--- Supplied information ---

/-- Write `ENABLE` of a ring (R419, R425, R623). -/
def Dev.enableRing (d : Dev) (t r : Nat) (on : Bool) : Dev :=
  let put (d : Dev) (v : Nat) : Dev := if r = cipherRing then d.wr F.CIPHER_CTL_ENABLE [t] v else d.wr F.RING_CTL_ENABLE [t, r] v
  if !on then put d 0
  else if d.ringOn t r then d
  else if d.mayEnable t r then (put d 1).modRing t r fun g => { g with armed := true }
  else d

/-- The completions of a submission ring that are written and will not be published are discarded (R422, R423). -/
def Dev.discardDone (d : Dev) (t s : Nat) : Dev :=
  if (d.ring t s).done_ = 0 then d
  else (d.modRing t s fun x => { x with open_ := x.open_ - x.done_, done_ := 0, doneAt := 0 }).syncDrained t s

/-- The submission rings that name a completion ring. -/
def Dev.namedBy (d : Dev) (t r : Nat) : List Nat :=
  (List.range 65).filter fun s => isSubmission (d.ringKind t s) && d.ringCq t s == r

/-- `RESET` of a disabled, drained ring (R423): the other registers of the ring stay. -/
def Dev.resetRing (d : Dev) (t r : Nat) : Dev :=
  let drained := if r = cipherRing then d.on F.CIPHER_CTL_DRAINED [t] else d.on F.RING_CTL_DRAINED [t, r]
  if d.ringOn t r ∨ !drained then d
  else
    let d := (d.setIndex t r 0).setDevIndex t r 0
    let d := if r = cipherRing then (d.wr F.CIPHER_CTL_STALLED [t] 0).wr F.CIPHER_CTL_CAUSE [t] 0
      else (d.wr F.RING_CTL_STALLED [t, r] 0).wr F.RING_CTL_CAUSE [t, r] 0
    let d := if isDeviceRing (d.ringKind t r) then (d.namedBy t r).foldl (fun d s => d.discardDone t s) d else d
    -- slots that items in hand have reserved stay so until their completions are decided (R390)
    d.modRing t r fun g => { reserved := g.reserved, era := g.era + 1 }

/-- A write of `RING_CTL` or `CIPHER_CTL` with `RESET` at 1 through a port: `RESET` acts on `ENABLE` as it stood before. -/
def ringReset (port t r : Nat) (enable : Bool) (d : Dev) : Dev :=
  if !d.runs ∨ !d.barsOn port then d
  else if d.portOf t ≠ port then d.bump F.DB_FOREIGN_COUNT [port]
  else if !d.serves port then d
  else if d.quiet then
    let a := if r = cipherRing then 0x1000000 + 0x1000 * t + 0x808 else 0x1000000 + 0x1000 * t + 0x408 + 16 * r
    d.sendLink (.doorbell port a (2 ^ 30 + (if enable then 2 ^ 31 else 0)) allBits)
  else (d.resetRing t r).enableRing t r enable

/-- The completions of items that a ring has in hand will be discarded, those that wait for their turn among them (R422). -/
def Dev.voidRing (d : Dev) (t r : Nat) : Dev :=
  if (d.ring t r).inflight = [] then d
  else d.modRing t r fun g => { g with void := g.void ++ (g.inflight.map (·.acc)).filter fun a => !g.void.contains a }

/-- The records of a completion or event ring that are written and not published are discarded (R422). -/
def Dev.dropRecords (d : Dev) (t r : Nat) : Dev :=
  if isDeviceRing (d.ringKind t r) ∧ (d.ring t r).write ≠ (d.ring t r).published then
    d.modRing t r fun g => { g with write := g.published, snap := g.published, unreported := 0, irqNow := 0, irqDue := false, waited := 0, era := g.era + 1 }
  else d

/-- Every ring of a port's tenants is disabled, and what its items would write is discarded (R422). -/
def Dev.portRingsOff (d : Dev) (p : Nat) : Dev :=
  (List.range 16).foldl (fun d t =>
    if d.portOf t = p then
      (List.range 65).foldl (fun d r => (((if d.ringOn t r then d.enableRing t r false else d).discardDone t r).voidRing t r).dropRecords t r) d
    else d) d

---
--- Supplied information ---

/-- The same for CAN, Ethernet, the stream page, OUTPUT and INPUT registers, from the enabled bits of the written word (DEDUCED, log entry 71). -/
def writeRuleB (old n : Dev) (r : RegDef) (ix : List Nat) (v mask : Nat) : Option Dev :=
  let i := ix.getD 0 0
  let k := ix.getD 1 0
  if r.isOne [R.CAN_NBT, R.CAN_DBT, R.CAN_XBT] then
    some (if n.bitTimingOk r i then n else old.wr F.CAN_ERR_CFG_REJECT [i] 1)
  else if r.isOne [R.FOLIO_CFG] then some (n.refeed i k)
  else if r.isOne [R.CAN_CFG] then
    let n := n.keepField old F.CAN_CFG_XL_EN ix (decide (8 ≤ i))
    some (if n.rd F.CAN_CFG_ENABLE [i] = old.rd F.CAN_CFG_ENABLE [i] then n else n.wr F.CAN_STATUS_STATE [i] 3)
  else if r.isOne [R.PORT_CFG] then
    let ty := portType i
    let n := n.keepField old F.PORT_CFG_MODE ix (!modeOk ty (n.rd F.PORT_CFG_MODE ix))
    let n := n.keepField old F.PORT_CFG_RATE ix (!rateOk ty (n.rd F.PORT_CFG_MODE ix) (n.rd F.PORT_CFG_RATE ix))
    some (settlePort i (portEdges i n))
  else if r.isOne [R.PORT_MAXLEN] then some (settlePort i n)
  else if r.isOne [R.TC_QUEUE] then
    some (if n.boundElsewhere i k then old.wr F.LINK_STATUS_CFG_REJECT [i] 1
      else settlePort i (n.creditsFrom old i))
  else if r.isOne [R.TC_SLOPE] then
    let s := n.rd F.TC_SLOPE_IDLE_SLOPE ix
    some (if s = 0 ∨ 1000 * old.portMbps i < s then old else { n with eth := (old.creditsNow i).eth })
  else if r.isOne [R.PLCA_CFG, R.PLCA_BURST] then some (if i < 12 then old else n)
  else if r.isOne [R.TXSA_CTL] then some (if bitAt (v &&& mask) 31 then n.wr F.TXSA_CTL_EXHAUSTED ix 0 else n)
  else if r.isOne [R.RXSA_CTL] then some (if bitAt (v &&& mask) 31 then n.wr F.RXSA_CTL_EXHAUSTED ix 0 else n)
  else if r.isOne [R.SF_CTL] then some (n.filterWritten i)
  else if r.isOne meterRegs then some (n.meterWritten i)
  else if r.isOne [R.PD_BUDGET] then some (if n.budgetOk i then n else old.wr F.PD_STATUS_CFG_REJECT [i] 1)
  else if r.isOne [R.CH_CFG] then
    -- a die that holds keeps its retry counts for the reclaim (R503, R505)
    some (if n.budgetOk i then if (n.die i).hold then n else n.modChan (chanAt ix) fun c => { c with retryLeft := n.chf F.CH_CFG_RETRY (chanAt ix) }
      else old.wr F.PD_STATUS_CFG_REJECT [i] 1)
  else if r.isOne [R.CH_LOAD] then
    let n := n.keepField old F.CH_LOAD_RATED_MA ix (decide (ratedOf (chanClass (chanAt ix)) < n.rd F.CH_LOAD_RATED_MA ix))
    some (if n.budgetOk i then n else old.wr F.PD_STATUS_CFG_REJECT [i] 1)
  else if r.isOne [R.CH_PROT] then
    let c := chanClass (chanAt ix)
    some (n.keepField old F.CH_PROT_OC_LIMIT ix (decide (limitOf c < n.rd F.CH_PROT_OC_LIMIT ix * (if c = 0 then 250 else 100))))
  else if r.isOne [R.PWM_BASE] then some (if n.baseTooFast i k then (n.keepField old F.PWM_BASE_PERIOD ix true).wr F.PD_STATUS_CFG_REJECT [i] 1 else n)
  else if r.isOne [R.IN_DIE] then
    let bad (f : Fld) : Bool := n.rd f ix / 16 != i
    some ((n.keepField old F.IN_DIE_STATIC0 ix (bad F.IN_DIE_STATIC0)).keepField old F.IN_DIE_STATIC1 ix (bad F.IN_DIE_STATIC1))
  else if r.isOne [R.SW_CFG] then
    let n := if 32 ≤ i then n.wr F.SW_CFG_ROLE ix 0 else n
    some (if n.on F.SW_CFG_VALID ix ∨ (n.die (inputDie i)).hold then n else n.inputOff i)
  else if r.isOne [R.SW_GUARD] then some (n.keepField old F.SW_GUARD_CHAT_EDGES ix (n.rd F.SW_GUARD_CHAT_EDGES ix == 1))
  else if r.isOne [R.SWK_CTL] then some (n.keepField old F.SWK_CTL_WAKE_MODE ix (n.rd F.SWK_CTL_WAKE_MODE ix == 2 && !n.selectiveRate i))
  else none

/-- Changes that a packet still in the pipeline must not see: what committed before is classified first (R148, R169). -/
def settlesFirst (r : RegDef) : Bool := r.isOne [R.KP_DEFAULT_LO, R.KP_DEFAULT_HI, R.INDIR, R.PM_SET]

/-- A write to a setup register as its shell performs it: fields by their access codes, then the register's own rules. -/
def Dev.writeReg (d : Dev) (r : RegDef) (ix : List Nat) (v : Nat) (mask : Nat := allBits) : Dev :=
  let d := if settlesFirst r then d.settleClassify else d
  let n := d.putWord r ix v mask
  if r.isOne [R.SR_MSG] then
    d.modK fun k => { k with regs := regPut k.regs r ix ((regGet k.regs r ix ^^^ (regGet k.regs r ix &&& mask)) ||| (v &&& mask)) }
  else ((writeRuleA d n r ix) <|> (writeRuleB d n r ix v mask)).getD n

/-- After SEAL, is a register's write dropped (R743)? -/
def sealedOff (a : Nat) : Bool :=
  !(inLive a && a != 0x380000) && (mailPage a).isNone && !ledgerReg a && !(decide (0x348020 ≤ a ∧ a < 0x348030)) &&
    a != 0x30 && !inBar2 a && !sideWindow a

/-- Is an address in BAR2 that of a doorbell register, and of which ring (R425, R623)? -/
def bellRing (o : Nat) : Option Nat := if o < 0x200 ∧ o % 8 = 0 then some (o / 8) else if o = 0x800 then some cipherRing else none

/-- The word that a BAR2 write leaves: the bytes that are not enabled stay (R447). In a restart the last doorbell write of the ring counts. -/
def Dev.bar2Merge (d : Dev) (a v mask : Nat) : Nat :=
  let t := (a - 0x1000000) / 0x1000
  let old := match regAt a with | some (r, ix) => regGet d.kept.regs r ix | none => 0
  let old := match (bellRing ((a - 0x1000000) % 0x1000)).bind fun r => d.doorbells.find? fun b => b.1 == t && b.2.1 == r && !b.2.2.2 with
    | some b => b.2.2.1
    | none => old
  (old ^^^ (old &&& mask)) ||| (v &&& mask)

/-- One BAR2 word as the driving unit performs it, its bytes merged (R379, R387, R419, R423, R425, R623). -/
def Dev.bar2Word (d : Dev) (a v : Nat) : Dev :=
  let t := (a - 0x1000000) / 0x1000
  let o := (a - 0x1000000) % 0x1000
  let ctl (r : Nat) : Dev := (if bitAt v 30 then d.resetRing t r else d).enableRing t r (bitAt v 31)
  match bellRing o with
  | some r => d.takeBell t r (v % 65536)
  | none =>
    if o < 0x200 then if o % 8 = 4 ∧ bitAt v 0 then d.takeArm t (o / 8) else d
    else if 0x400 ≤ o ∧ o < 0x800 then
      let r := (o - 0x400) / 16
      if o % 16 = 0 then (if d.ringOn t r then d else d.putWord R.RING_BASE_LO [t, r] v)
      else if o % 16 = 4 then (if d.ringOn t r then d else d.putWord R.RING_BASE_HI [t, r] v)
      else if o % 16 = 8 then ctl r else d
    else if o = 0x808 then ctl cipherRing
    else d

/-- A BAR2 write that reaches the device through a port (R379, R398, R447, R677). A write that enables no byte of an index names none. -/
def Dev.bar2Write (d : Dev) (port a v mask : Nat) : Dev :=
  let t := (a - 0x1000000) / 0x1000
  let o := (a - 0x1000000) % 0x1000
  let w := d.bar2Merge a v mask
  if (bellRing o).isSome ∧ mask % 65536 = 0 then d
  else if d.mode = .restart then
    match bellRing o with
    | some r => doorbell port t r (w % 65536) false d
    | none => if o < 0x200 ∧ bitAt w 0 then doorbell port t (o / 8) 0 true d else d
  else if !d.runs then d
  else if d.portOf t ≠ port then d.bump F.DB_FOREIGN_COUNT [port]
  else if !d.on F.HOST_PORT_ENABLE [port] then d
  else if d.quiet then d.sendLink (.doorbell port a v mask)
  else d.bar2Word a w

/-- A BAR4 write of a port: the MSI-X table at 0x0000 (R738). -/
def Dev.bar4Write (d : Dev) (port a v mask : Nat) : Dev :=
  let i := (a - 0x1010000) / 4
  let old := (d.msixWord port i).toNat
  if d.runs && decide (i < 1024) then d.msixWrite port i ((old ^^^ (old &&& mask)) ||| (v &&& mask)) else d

---

• What is required
Give back exactly the lines above starting at the line where "else if r.isOne [R.PWM_BASE]" appears and ending at the line where "(R148, R169). -/" appears, both included, with no other lines.

• Answer space
  else if r.isOne [R.PWM_BASE] then some (if n.baseTooFast i k then (n.keepField old F.PWM_BASE_PERIOD ix true).wr F.PD_STATUS_CFG_REJECT [i] 1 else n)
  else if r.isOne [R.IN_DIE] then
    let bad (f : Fld) : Bool := n.rd f ix / 16 != i
    some ((n.keepField old F.IN_DIE_STATIC0 ix (bad F.IN_DIE_STATIC0)).keepField old F.IN_DIE_STATIC1 ix (bad F.IN_DIE_STATIC1))
  else if r.isOne [R.SW_CFG] then
    let n := if 32 ≤ i then n.wr F.SW_CFG_ROLE ix 0 else n
    some (if n.on F.SW_CFG_VALID ix ∨ (n.die (inputDie i)).hold then n else n.inputOff i)
  else if r.isOne [R.SW_GUARD] then some (n.keepField old F.SW_GUARD_CHAT_EDGES ix (n.rd F.SW_GUARD_CHAT_EDGES ix == 1))
  else if r.isOne [R.SWK_CTL] then some (n.keepField old F.SWK_CTL_WAKE_MODE ix (n.rd F.SWK_CTL_WAKE_MODE ix == 2 && !n.selectiveRate i))
  else none

/-- Changes that a packet still in the pipeline must not see: what committed before is classified first (R148, R169). -/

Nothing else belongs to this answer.